4.2 Redirecting Standard Input

4.3 Redirecting Standard Error

4.4 Redirecting Standard Input, Output, and Error Simultaneously

4.5 Pipes and How They Are Used

4.6 The T-Junction

Most UNIX commands are designed to take simple text (alphanumeric) data and punctuation as input. Usually, the output is also of simple text. Whenever you start a UNIX command, it opens three standard data streams: standard input (stdin), standard output (stdout), and standard error (stderr). Every UNIX command takes input data from stdin and sends its normal output to stdout and error messages to stderr. These data streams are often called standard input/output. UNIX associates numbers known as file descriptors with all open files. File descriptor 0 is used with standard input, 1 with standard output, and 2 with standard error.

Standard input, usually the user keyboard, is normally the place where a program reads its input from. Standard output, usually your terminal screen, is where the results of a command or program are displayed. In normal cases, standard error messages are also displayed on the terminal screen, but it is always possible to separate stdout from stderr. The UNIX shell can redirect any of these streams to a file, a device, or some other command, as required by the user. We call this process I/O redirection. You studied one example of output redirection in Chapter 2, when you created a new file with the cat command. In its normal use, the cat

command reads from the keyboard (stdin) and writes to the terminal screen (stdout). We used the ">" symbol to redirect output from the stdout to a file. Similarly, when we displayed the contents of a file with the cat command, we redirected input to the cat command from the keyboard (stdin) to the file. Figure 4-1 shows the standard location of input, output, and error for any UNIX command or program.

Figure 4-1. Location of standard I/O.

Another useful feature of UNIX is the pipe, with which we can send output of one command to the input of another command. This is often used to process and format data produced by a command and make it more understandable. Many commands are used as filters in UNIX, which take input from a command, filter the required data, and throw away the garbage. For example, the cat

/etc/passwd command displays the contents of the password file, but using a filter we can extract only login names of the system users.
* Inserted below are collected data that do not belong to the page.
-- ==== Sys2Proof/Certificates/Slice0/Obligations.lean ====
section
/-! DEFINITION. The statements for the provers. -/

open Sys2Proof Sys2Proof.Machine

/-! ### Encoding -/

/-- R145, R148: decoding the word of an instruction that exists on the part gives the instruction back. -/
def Obligations.DecodeAfterEncode : Prop :=
  ∀ (p : Part) (i : Instr), i.wf p = true → decode p (encode i) = .ok i

/-- R145, R162: a word that decodes is the word of what it decodes to, so no two words mean one instruction, and what it
decodes to exists on the part. -/
def Obligations.EncodeAfterDecode : Prop :=
  ∀ (p : Part) (w : Word) (i : Instr), decode p w = .ok i → encode i = w ∧ i.wf p = true

/-- R145: words written out bit by bit decode to the instructions they stand for. -/
def Obligations.SampleWordsDecode : Prop :=
  decode .upd17149 0b0000001011110011 = .ok (.addR 0x3 0x2F) ∧
  decode .upd17149 0b1001101011111111 = .ok (.subcI 0x2F 0xF) ∧
  decode .upd17149 0b1010001110000101 = .ok (.andI 0x38 0x5) ∧
  decode .upd17149 0b0101001000000000 = .ok (.movIndDst 0x0 0x20) ∧
  decode .upd17149 0b1101001000000000 = .ok (.movIndSrc 0x20 0x0) ∧
  decode .upd17149 0b1110110100001010 = .ok (.movI 0x50 0xA) ∧
  decode .upd17149 0b1111000000110001 = .ok (.skt 0x03 0x1) ∧
  decode .upd17149 0b0011100001110100 = .ok (.rorc 0x4) ∧
  decode .upd17149 0b0011100000110001 = .ok (.peek 0x01) ∧
  decode .upd17149 0b0011101000101011 = .ok (.poke 0x2B) ∧
  decode .upd17149 0b0011110010100000 = .ok (.put 0x40) ∧
  decode .upd17149 0b0110001000000000 = .ok (.brPage0 0x200) ∧
  decode .upd17149 0b1110000000100000 = .ok (.call 0x020) ∧
  decode .upd17149 0b0011110011100000 = .ok .reti ∧
  decode .upd17149 0b0011101111111000 = .ok (.halt 0x8)

/-- R162: exactly the words of its list are unassigned: the three blank operation codes, the page-1 BR on a part without
page 1, and in group 00111B every combination that is no row. -/
def Obligations.UnassignedWords : Prop :=
  ∀ (p : Part) (w : Word),
    (∃ e, decode p w = .error e) ↔
      let op := w.extractLsb' 11 5
      let high := w.extractLsb' 8 3
      let sub := w.extractLsb' 4 4
      let low := w.extractLsb' 0 4
      op = 0b01110 ∨ op = 0b01111 ∨ op = 0b10111 ∨
      (op = 0b01101 ∧ p.pcw < 12) ∨
      (op = 0b00111 ∧
        (sub = 0b0000 ∨ sub = 0b0110 ∨
         (sub ∈ ([0b0001, 0b0100, 0b0101, 0b1000, 0b1001, 0b1100, 0b1101] : List Nibble) ∧ (high ≠ 0 ∨ low ≠ 0)) ∨
         (sub = 0b0111 ∧ high ≠ 0) ∨
         (sub = 0b1110 ∧ (high ∉ ([0, 1, 4] : List (BitVec 3)) ∨ low ≠ 0)) ∨
         (sub = 0b1111 ∧
           (high ∈ ([5, 6, 7] : List (BitVec 3)) ∨ (high ∈ ([0, 1, 4] : List (BitVec 3)) ∧ low ≠ 0)))))

/-! ### The step -/

/-- R22, R220, R520: where the CPU runs and no skip is pending, the step executes the word at PC with PC already past it, then
lets its time pass and ends the step. The time of an instruction is one cycle of the hardware, for MOVT two, of which the
first is the last where an internal reset or a sample that overrides the program comes in it (logs 20, 21); after entering
STOP it is one cycle without a clock (R466); after an internal reset only the sample of the outside is taken (log 20). What a
cycle does is said by StandbyCyclesWait, TimerPeriod, IntervalTimer, WatchdogResets and SerialTransfer. -/
def Obligations.StepRunsDecoded : Prop :=
  (∀ (s : State) (i : Instr), executesNext s → decode s.cfg.part (romRead s s.pc) = .ok i →
    step s = settled
      (match exec i { s with pc := (s.pc + 1) &&& s.cfg.part.addrMask } with
       | .next t => .next (endOfStep (decide (i = .ei)) s.eiPending s.irq
           (passTime (if romRead s s.pc = 0x3810 then 2 else 1) t))
       | .fault f => .fault f
       | .refused r => .refused r)) ∧
  ∀ (t : State) (n : Nat),
    let u := clockedCycle t
    (t.rstSig = false → (∀ c, t.mode ≠ .stop c) →
      passTime 1 t = u ∧
      passTime 2 t = if u.rstSig = true ∨ overridden u = true then u else clockedCycle u) ∧
    (t.rstSig = false → (∃ c, t.mode = .stop c) → passTime n t = stoppedCycle t) ∧
    (t.rstSig = true → passTime n t = nextSample t)

/-- R162, D6: executing an unassigned word is refused. -/
def Obligations.UnassignedWordStops : Prop :=
  ∀ (s : State) (e : DecodeError), executesNext s → decode s.cfg.part (romRead s s.pc) = .error e →
    step s = .refused .unassignedEncoding

/-- R220, R93: a skipped word is consumed whatever it is, as a NOP in the step of an executed one: with PC past it and SKIP
cleared its time passes, and the end of the step sets INTE after an EI and tests for an acceptance (R300, R444; what these
two do is said by `StepRunsDecoded` and `EnableIsLate`). By itself it changes nothing: IRQ_DLY takes the request flags, and
nothing changes but what the hardware changes by itself (`quietView`): every register of the program, PSWORD, both stacks,
RAM, the ports with their latches, the enable flags, IEGMD, the modulo registers and all mode bits of the timers, the
interval timer, the converter and the serial interface stay. Its time passes: one cycle of the prescaler, two for a skipped
MOVT (R520), if no sample overrides the program in the first. The second part is stated
with the watchdog off and no interrupt to come, which act on any step. -/
def Obligations.SkippedWordDoesNothing : Prop :=
  (∀ s : State, s.mode = .run → s.skip = true → overridden s = false →
    step s = settled (.next (endOfStep false s.eiPending s.irq (passTime (if romRead s s.pc = 0x3810 then 2 else 1)
      { s with pc := (s.pc + 1) &&& s.cfg.part.addrMask, skip := false })))) ∧
  ∀ s : State, s.mode = .run → s.skip = true → s.pins.overVdd = false → s.pins.vppProgram = false →
    resetAsserted s = false → s.rstSig = false → s.btm.wdtEn = false → s.inte = false → s.eiPending = false →
    ∃ t, step s = .next t ∧
      quietView t = quietView { s with pc := (s.pc + 1) &&& s.cfg.part.addrMask, skip := false, irqDly := s.irq } ∧
      t.mode = .run ∧ t.inte = false ∧ t.ip = s.ip ∧ t.iegmd = s.iegmd ∧ t.ports = s.ports ∧ t.psw = s.psw ∧
      t.tm0.modulo = s.tm0.modulo ∧ t.tm1.modulo = s.tm1.modulo ∧ t.tm0.en = s.tm0.en ∧ t.tm0.ck = s.tm0.ck ∧
      t.tm1.en = s.tm1.en ∧ t.tm1.ck = s.tm1.ck ∧ t.btm.isel = s.btm.isel ∧ t.btm.ck = s.btm.ck ∧
      t.adc.soft = s.adc.soft ∧ t.adc.ch = s.adc.ch ∧ t.sio.hiz = s.sio.hiz ∧ t.sio.ck = s.sio.ck ∧
      (overridden (nextSample s) = false →
        t.prescaler = s.prescaler + (if romRead s s.pc = 0x3810 then 2 else 1)) ∧
      ∀ a : DAddr, notPort a → memRead t a = memRead s a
Sometimes UNIX is also called a file-based operating system, meaning that any type of input or output device can be considered as being a file. All of the devices connected to a system are controlled through device driver files. When you want to print something, just direct it to the printer device file. If you want to send something to the terminal display, send it to the display device file. I/O redirection and pipes are considered very powerful features of UNIX, as any combination of commands can be used to get the desired result.

In this chapter, you will learn how to redirect any type of input, output, and error to another location. You can also redirect all of these at the same time. You will also learn the uses of pipes and tees to filter and redirect data to multiple locations.

4.1 Redirecting Standard Output

Redirection of stdout is controlled by ">" the greater-than symbol. The process of redirecting output is shown in Figure 4-2. The command takes input from the keyboard but sends its output to a file on disk.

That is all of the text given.